Всю нацию — под ружье!

Тотальная мобилизация

Финальная стадия войны на Восточном фронте рассматривалась гитлеровским руководством как критический и решающий этап всей кампании. Для достижения перелома в ходе боевых действий были приняты самые отчаянные меры. Одной из таких мер стало создание фольксштурма — мобилизация последнего людского резерва фюрера.

Еще 29 сентября 1944 года Гитлер издал специальный приказ по этому поводу, в котором, в частности, говорилось:

«После пятилетней тяжелейшей борьбы вследствие отхода всех наших европейских союзников враг на некоторых фронтах стоит вблизи или на самой немецкой границе. Он напрягает все силы для того, чтобы разбить нашу империю, а немецкий народ и его социальный порядок уничтожить. Его конечная цель — искоренение немецкого человека.
Как и осенью 1939 года, мы вновь стоим в полном одиночестве на фронте перед лицом наших врагов. В течение немногих лет нам тогда удалось, впервые введя в действие огромные силы народа, решить тяжелейшие военные проблемы, на годы обеспечить безопасность империи [53] и тем самым Европы. В то время как противник готовится нанести последний удар, мы решили ввести в действие во второй раз всю огромную массу нашего народа.
Опираясь исключительно на свои силы, как и в 1939–1941 гг., нам может и должно удаться не только сорвать истребительные планы врагов, но и вновь отбросить их назад и удерживать до тех пор, пока не будет обеспечено будущее Германии, ее союзников и тем самым прочный мир в Европе.
Мы противопоставляем истребительным планам наших еврейско-интернациональных врагов тотальное введение в действие всех немецких людей.
Для усиления активных сил нашей армии, и в особенности для ведения беспощадной борьбы там, где враг хочет ступить на немецкую землю, — я призываю всех способных носить оружие немецких мужчин к участию в борьбе...»{62}

Далее в приказе Гитлера следовали конкретные распоряжения, главным из которых было: «Образовать во всех областях Великогерманской империи немецкий фольксштурм из всех способных носить оружие мужчин в возрасте 16–60 лет. Он будет защищать родную землю всеми доступными средствами».

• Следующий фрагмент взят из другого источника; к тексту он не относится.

/-- DROP REFERENCE TAKEN, HOLD-OFF END and PACKER LOW: the ends of a reference period and of a hold-off, and the tenth sample of
a low packer on a SEATED line (R142, R143, R145). A STEP is selected with STEP in HOLDON, a RATE, which the sample's rate makes
by differing by 50 or more from the oldest entry of the rate record, with RATE (R59, R69, R143). DROP and SURGE on a tested
sample: the event, the mark, and what each action does to the line (R144, R149, R150). OVERPRESSURE on a first tripped sample:
the event, and what each action does to the line where OVER is in CHECKS; where it is not, the line goes on (R63, R147, R149). GROUP and ALL for PACKER LOW: the lines that they pause (R150). COMMUNICATION on a SEATED
or PAUSED line: the event, the mark, and what each action does to the lines that inject (R146, R149, R150). END uses a line's SHUTIN as it
stands, also before that line's next sample, which is the model's choice (notes/assumptions/33.md). -/
def Obligations.ReferencesAndPackerLow : Prop :=
  ∀ (n : LineId) (x : Sample) (tb : StageTables) (s : State), s.Unqueued n →
    let l := s.line n
    let c := (s.measure n x).compute tb (s.pcOf n x) x.pulses ((s.measure n x).line n)
    let frozen := ∃ g ∈ l.watched, (s.gauge g).state = .warn ∨ (s.gauge g).state = .alarm ∨ (s.gauge g).state = .fault
    let stepped := ¬frozen ∧ l.fig.pointIndex + 1 < tb.window.count ∧
      (s.pointAt tb.window l.fig.pointIndex).dwell ≤ min 36000 (l.fig.dwellCount + 1) / 10
    let oldest := l.fig.rateRecord.headD 0
    let rate := c.line.fig.pumpRate
    let moved := c.ended = none ∧ (oldest + 50 ≤ rate ∨ rate + 50 ≤ oldest)
    let selected := (l.settings.holdon.step = true ∧ stepped) ∨ (l.settings.holdon.rate = true ∧ moved)
    let drop := fun r => l.settings.checks.drop = true ∧ l.latch.dropMark = false ∧ l.settings.dfloor ≤ r ∧
      c.pe + l.settings.drop ≤ r
    let surge := fun r => l.settings.checks.surge = true ∧ l.latch.surgeMark = false ∧ r + l.settings.surge ≤ c.pe
    let limit := tb.envelope.pmax + tb.envelope.pmax / 10
    let acts := fun (u : State) (k : EventKind) (second : Nat) (act : Action) =>
      (s.ownEvent n k (some (.num c.pe)) (some (.num second)) ∈ u.lineHolds[n].entries ∨ u.lineHolds[n].overflow = true) ∧
      (act = .report → (u.line n).state = .injecting) ∧
      (act = .pause ∨ act = .all ∨ (act = .group ∧ l.draw ≠ none) →
        (u.line n).state = .paused ∧ (u.line n).pauseCause = some .protect) ∧
      (act = .endStage → (u.line n).state = (if l.settings.shutin = 0 then .decaying else .shutIn) ∧
        (u.line n).endReason = some .protect)
    let stoppable := fun m => (s.line m).state = .injecting ∨ (s.line m).state = .armed
    let paused := fun (u : State) (these : LineId → Prop) =>
      (∀ m, these m → (u.line m).state = .paused ∧ (u.line m).pauseCause = some .protect ∧ ∀ a, m ∉ (u.tank a).startQueue) ∧
      ∀ m, ¬these m → (s.line m).state = .injecting → (u.line m).state = .injecting
    (l.state = .injecting → l.inputs.tare = none → s.stageTables l = some tb → l.latch.reference ≠ none → ¬selected →
      (l.latch.holdOff = 0 → l.latch.period = 9 → ∃ u : State, exec (.dropReferenceTaken n x) s = .next u ∧
        (u.line n).latch.reference = some (u.line n).fig.lastPe ∧ (u.line n).latch.period = 0 ∧
        (u.line n).latch.dropMark = false ∧ (u.line n).latch.surgeMark = false) ∧
      (l.latch.holdOff = 1 → ∃ u : State, exec (.holdOffEnd n x) s = .next u ∧
        (u.line n).latch.reference = some (u.line n).fig.lastPe ∧ (u.line n).latch.period = 0 ∧
        (u.line n).latch.dropMark = false ∧ (u.line n).latch.surgeMark = false ∧
        (l.pendingMix = none → c.thicken = none → (u.line n).latch.holdOff = 0))) ∧
    (l.state = .seated → s.Calm n x → l.settings.checks.packer = true → l.latch.packerCount = 9 → l.latch.packerMark = false →
      (s.packerOf n x : Int) < (l.settings.seatp : Int) - l.settings.pmargin →
      s.pcOf n x < l.seatRef + l.settings.comm → ∃ u : State, exec (.packerLow n x) s = .next u ∧
        (u.line n).SameButChecks { s.sampled n x with fig := { l.fig with pumpRate := 0 } } ∧
        (u.line n).latch.packerCount = 10 ∧ (u.line n).latch.packerMark = true ∧
        u.lineHolds[n] = s.lineHolds[n].place 2 (s.ownEvent n .packerLow (some (.num (s.packerOf n x)))
          (some (.num ((l.settings.seatp : Int) - l.settings.pmargin)))) ∧
        (s.responses.packer = .group → l.draw ≠ none → paused u (fun m => stoppable m ∧ (s.line m).draw = l.draw)) ∧
        (s.responses.packer = .all → paused u stoppable) ∧
        (s.responses.packer = .report → s.OnlyLine u n)) ∧
    (l.state = .injecting → s.stageTables l = some tb → s.Calm n x → l.latch.packerCount < 9 → c.ended = none → c.tripped = false →
      (∀ a, l.draw = some a → c.added < (s.tank a).level) → c.thicken = none →
      (∀ age, l.circ.age = some age → (age + 1) / 10 < tb.drawn.settime * 60) →
      ∀ r, l.latch.reference = some r → l.latch.holdOff = 0 → ¬selected →
      ∃ u : State, exec (.lineSampleEvent n x) s = .next u ∧
        (drop r → ¬surge r → acts u .drop r s.responses.drop ∧ (l.latch.period < 9 → (u.line n).latch.dropMark = true)) ∧
        (surge r → ¬drop r → acts u .surge r s.responses.surge ∧ (l.latch.period < 9 → (u.line n).latch.surgeMark = true)) ∧
        (¬drop r → ¬surge r → (u.line n).state = .injecting)) ∧
    (l.state = .injecting → s.stageTables l = some tb → s.Calm n x → l.latch.packerCount < 9 → c.ended = none →
      l.fig.tripMark = false → limit < c.pe → (∀ a, l.draw = some a → c.added < (s.tank a).level) → c.thicken = none →
      (∀ age, l.circ.age = some age → (age + 1) / 10 < tb.drawn.settime * 60) →
      (∀ r, l.latch.reference = some r → l.latch.holdOff = 0 → ¬selected → ¬drop r ∧ ¬surge r) →
      ∃ u : State, exec (.lineSampleEvent n x) s = .next u ∧
        (u.line n).fig.tripMark = true ∧ (u.line n).fig.pumpRate = 0 ∧
        (l.settings.checks.overp = true → acts u .overpressure limit s.responses.overp) ∧
        (l.settings.checks.overp = false → acts u .overpressure limit .report)) ∧
    (l.state = .seated ∨ l.state = .paused → s.Calm n x → l.latch.packerCount < 9 → l.settings.checks.comm = true →
      l.latch.commMark = false → l.pendingMix = none → l.seatRef + l.settings.comm ≤ s.pcOf n x → s.QueuesArmed →
      (∃ m, m ≠ n ∧ (s.line m).state = .injecting) → ∃ u : State, exec (.lineSampleEvent n x) s = .next u ∧
        let named := s.linesIn .injecting
        (∀ m, m ∈ named ↔ (s.line m).state = .injecting) ∧ (u.line n).state = l.state ∧ (u.line n).latch.commMark = true ∧
        u.lineHolds[n] = s.lineHolds[n].place 2
          (s.ownEvent n .communication (some (.num (s.pcOf n x))) (some (.lines named))) ∧
        (s.responses.comm = .report → s.OnlyLine u n) ∧
        (s.responses.comm = .pause → paused u (fun m => (s.line m).state = .injecting)) ∧
        (s.responses.comm = .group →
          paused u (fun m => stoppable m ∧ (s.line m).draw ≠ none ∧ ∃ k ∈ named, (s.line k).draw = (s.line m).draw)) ∧
        (s.responses.comm = .all → paused u stoppable) ∧
        (s.responses.comm = .endStage → ∀ m ∈ named, ∀ b c, (s.line m).bound = some b → (s.line m).startClock = some c →
          let f := (s.line m).fig
          let r : StageResult := ⟨b.hole, b.stage, m, c, s.clock, .protect, f.volume, f.lastTake, f.maxPe, f.lastPe,
            f.lastIntensity, f.mixList, (s.line m).mixChanges, (s.line m).pauses, (s.line m).regrout, (s.line m).heaveMax⟩
          (u.line m).state = (if (s.line m).settings.shutin = 0 then .decaying else .shutIn) ∧
          (u.line m).endReason = some .protect ∧ (r ∈ u.results ∨ (u.line m).pendingResult = some r)))

/-! ## Circulation and grout age -/

/-- FOULED: a line whose grout age reaches the set-time limit is forced to FOULED, from every state that holds grout. A stage whose
end reason is not fixed ends there with FOULED, and its result is handed over where it had started; a fixed reason is kept, and
a DONE reason makes the record DONE and sets its mark, every other mark as before. The line leaves every queue and set (R41, R45,
R125, R157, R163). A line that fouls while INJECTING hands over the figures of that same sample (R163). -/
def Obligations.OldGroutFoulsTheLine : Prop :=
  ∀ (n : LineId) (x : Sample) (age lim : Nat) (s : State),
    let l := s.line n
    l.key = .remote → l.sensorsRaised x = 0 → l.inputs.tare = none → l.circ.running = false →
    l.circ.age = some age → s.ageLimit l = some lim → lim ≤ min 144000 (age + 1) / 10 →
    let resting := (l.state = .primed ∨ l.state = .seated ∨ l.state = .armed ∨ l.state = .paused) ∧ s.SeatCalm n x
    let timed :=
      (l.state = .seating ∧ (s.packerOf n x < l.settings.seatp ∨ l.condCount < 19) ∧ s.timerAfter n < 60) ∨
      (l.state = .shutIn ∧ s.timerAfter n < l.settings.shutin) ∨
      (l.state = .decaying ∧ (l.settings.relp < s.pcOf n x ∨ l.condCount < 9) ∧ (s.timerAfter n < 300 ∨ l.slowMark = true)) ∨
      (l.state = .releasing ∧ (100 < s.packerOf n x ∨ l.condCount < 9) ∧ (s.timerAfter n < 60 ∨ l.slowMark = true))
    let gone := fun (u : State) =>
      let m := u.line n
      m.state = .fouled ∧ m.pauseCause = some .age ∧ m.bound = none ∧ m.watched = [] ∧ m.draw = none ∧ m.columnMix = none ∧
      m.drawMix = none ∧ m.pendingMix = none ∧ m.envelope = none ∧ m.window = none ∧ m.releaseFlag = false ∧
      m.circ = ⟨none, false, l.circ.runCount, false⟩ ∧ m.fig.pumpRate = 0 ∧
      m.valves = ⟨false, false, false, true, true, false⟩ ∧ m.settings = l.settings ∧ m.key = .remote ∧
      ∀ a, n ∉ (u.tank a).startQueue
    (resting ∨ timed → ∃ u : State, exec (.fouled n x) s = .next u ∧ gone u ∧
      u.lineHolds[n] = s.lineHolds[n].place 2
        (s.ownEvent n .fouled (some (.state l.state)) (l.columnMix.map fun k => .num k)) ∧
      (l.bound = none → u.book = s.book ∧ u.holes = s.holes ∧ u.results = s.results) ∧
      (∀ b r, l.bound = some b → l.endReason = some r → u.results = s.results ∧ s.Releases u b (some r)) ∧
      (∀ b, l.bound = some b → l.endReason = none → s.Releases u b (some .fouled) ∧
        (l.startClock = none → u.results = s.results) ∧
        ∀ c, l.startClock = some c →
          let r : StageResult := ⟨b.hole, b.stage, n, c, s.clock, .fouled, l.fig.volume, l.fig.lastTake, l.fig.maxPe,
            l.fig.lastPe, l.fig.lastIntensity, l.fig.mixList, l.mixChanges, l.pauses, l.regrout, l.heaveMax⟩
          (s.results.length < 16 → u.results = s.results ++ [r]) ∧
          (16 ≤ s.results.length → u.results = s.results ∧ (u.line n).pendingResult = some r))) ∧
    (∀ tb b c, l.state = .injecting → s.stageTables l = some tb → l.bound = some b → l.startClock = some c →
      l.endReason = none → x.pulses * l.settings.pulse = 0 → (∀ k, s.responses.get k ≠ .endStage) → s.Unqueued n →
      ((s.measure n x).compute tb (s.pcOf n x) x.pulses ((s.measure n x).line n)).ended = none →
      ∃ u : State, exec (.fouled n x) s = .next u ∧ gone u ∧ s.Releases u b (some .fouled) ∧
        let m := u.line n
        let r : StageResult := ⟨b.hole, b.stage, n, c, s.clock, .fouled, m.fig.volume, m.fig.lastTake, m.fig.maxPe,
          m.fig.lastPe, m.fig.lastIntensity, m.fig.mixList, m.mixChanges, m.pauses, m.regrout, m.heaveMax⟩
        (s.results.length < 16 → u.results = s.results ++ [r]) ∧
        (16 ≤ s.results.length → u.results = s.results ∧ m.pendingResult = some r))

Мобилизованные по приказу Гитлера подростки и пожилые немцы должны были, по замыслу гитлеровского командования, укрепить фронт во всех отношениях, и прежде всего в моральном. Фольксштурмовцы должны были явиться примером для солдат вермахта, утративших веру в победу.

С той же целью, кстати, вынашивалась даже идея мобилизации на фронт немецких женщин. 5 марта 1945 года Геббельс обратился к Гитлеру с идеей сформирования в Берлине нескольких женских батальонов. Такая мера могла бы, по его мнению, оказать большое моральное воздействие на немецкие войска в целом, воодушевить их на еще более ожесточенное сопротивление врагу.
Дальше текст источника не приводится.